But it's all on a much smaller scale than in human society because we have markers for group membership: the way you dress, the way you talk. We have markers that you don't see in any other primates. The scale of our enterprise is very different in human society and so the intergroup processes are not exactly the same, but it's the same rules. You treat members of your own group very differently from members of the other group.
Mounk: Bonobos are sometimes held out to be the lovely species, the more peaceable and so on. Does the distinction between in-group and out-group work exactly the same way with just a little less severe consequences, or is the whole idea of bonobos as particularly peaceable sort of wrong to begin with?
de Waal: One interesting thing with bonobos is that the groups sometimes mingle. In chimpanzees, that's not a possibility. Chimpanzees have different degrees of hostility between the groups but never friendship or good relationships. In bonobos, the females are in charge. The females are dominant over the males, not individually but collectively. If the females decide that they want to meet other females of other groups, they're going to do that. The males may not be entirely happy with that and the males actually show some signs of territoriality. The females mingle with each other and share food sometimes and even adopt offspring of other females in other groups. It's interesting for us, as humans. If we contemplate our evolutionary history, people always focus on the chimpanzee. Anthropologists especially are very happy with the chimpanzee. They are male-dominated, they're violent, they have intergroup warfare going on—yes, anthropology is very happy with them, because anthropologists’ scenarios of human evolution are often based on humans being warriors, which is very male-oriented, and so the bonobo is often pushed to the side. The bonobo is too peaceful and too sexy for the taste of some anthropologists. I think the bonobo needs to be brought into every discussion. My last book is on the gender discussion. Bonobos need to be brought in. They are exactly equally close to us as the chimpanzee, but they have a very different sort of social organization and a very different kind of behavior.

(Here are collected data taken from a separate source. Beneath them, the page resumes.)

-- ==== Sys2Proof/Machine/Frequency.lean ====
section
/-! DEFINITION. The frequency accumulator: FACC, FLOAD, FREAD (40_frequency.md). -/

namespace Sys2Proof.Machine

/-- `FreqStep(b)`: count one byte; a counter at `2^CW - 1` faults instead of wrapping (R131). -/
def freqStep (b : Byte) (s : State) : Body :=
  if s.freqAt b = BitVec.allOnes Config.cw then .trap .eoverflow (zextInfo b) s
  else .done (s.setFreq b (s.freqAt b + 1))

/-- The loop of `FACC` over the `n` bytes the source has left (R130). -/
def faccLoop : Nat → State → Body
  | 0, s => .done s
  | n + 1, s => srcRead (fun b t => (freqStep b t).andThen (faccLoop n)) s

/-- The body of `FACC`: count from the cursor to the end, then `FVALID <- 1` (R130). -/
def faccBody (s : State) : Body :=
  (faccLoop s.src.remaining s).andThen fun t => .done { t with fvalid := true }

/-- `FACC` (R130). -/
def execFacc (s : State) : Host.Outcome State Fault Refusal := dispatch .facc s fun t => (faccBody t).finish

/-- The body of `FLOAD sym, count`: a zero count, then a second entry, then the range (R132, R290). -/
def floadBody (sym : Symbol) (count : BitVec 32) (s : State) : Body :=
  if count = 0 then .trap .emalformed (zextInfo sym) s
  else if s.freqAt sym ≠ 0 then .trap .emalformed (zextInfo sym) s
  else if countFits count then .done (s.setFreq sym (countOperand count))
  else .trap .eoverflow (zextInfo sym) s

/-- `FLOAD sym, count` (R132). -/
def execFload (sym : Symbol) (count : BitVec 32) (s : State) : Host.Outcome State Fault Refusal :=
  dispatch (.fload sym count) s fun t => (floadBody sym count t).finish

/-- `FREAD sym` (R133). -/
def execFread (sym : Symbol) (s : State) : Host.Outcome State Fault Refusal :=
  dispatch (.fread sym) s fun t => .next (respond okCode (countValue (t.freqAt sym)) t)

end Sys2Proof.Machine
end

The bonobos show us that peaceful intergroup relationships are also possible. There is a tendency in anthropology to emphasize that humans stand out because we cooperate between groups. That's very special, they say. But, actually, that's something that the bonobos do too.
Mounk: What can we learn about the nature of the role of biological sex and the nature of the construct of gender in humans by looking at the behavior of non-human primates?
de Waal: One is that in the other primates, too, you can speak of gender, in the sense that they learn certain aspects of their sexualities from each other. The young males watch the adult males and the young females watch the adult females and they follow their example. There is also a cultural transmission of how you behave as a male and how you behave as a female. In that sense, I think gender is a concept that can be applied to other species as well.
Mounk: Is there variation in those kinds of gender roles between groups? Is it true that one colony of bonobos with a kind of expected gender role of what standard of behavior you should live up to is significantly different from the standard in a different colony?
de Waal: I don't think we have solid evidence for that, but you would expect it because we do know that there is biased learning going on. For example, a recent study of orangutans in the forest showed that young females eat exactly the same foods as the moms, exactly the same diet. But young males vary. They sometimes eat foods that the mother never touches. That's because their models are the adult males that they see eating on occasion. We do have evidence that there is biased learning going on.
Another thing that we learned about gender, and people don't always expect this, is that I think there is as much gender diversity in other primates as in humans. Homosexual behavior, of course, is very common in the primates. I usually call bonobos “bisexual” because I don't think they make a big distinction between whether they have sex with a male or female. In other species you see less but still quite a bit of homosexual behavior. You see individuals who don't fit the typical roles. You see males who don't play the macho game and don't want to be the dominant male, necessarily, and stay out of all the politics going on. I describe in my book a female named Donna, a chimpanzee who was born as a female but who acted more like a male the older she got. Then she grew into a figure which looked like a male and she associated a lot with the males. I cannot ask her her gender identity but I bet she was identifying as a male. That's how it looked to me. All the gender diversity that we have in human society, transgender people and homosexual orientation and so on, we can see in the other primates. The interesting part is that they have no trouble with it. I've never noticed that they exclude an individual because of this. The tolerance level is a lot higher than in most human societies. But the variation is very similar.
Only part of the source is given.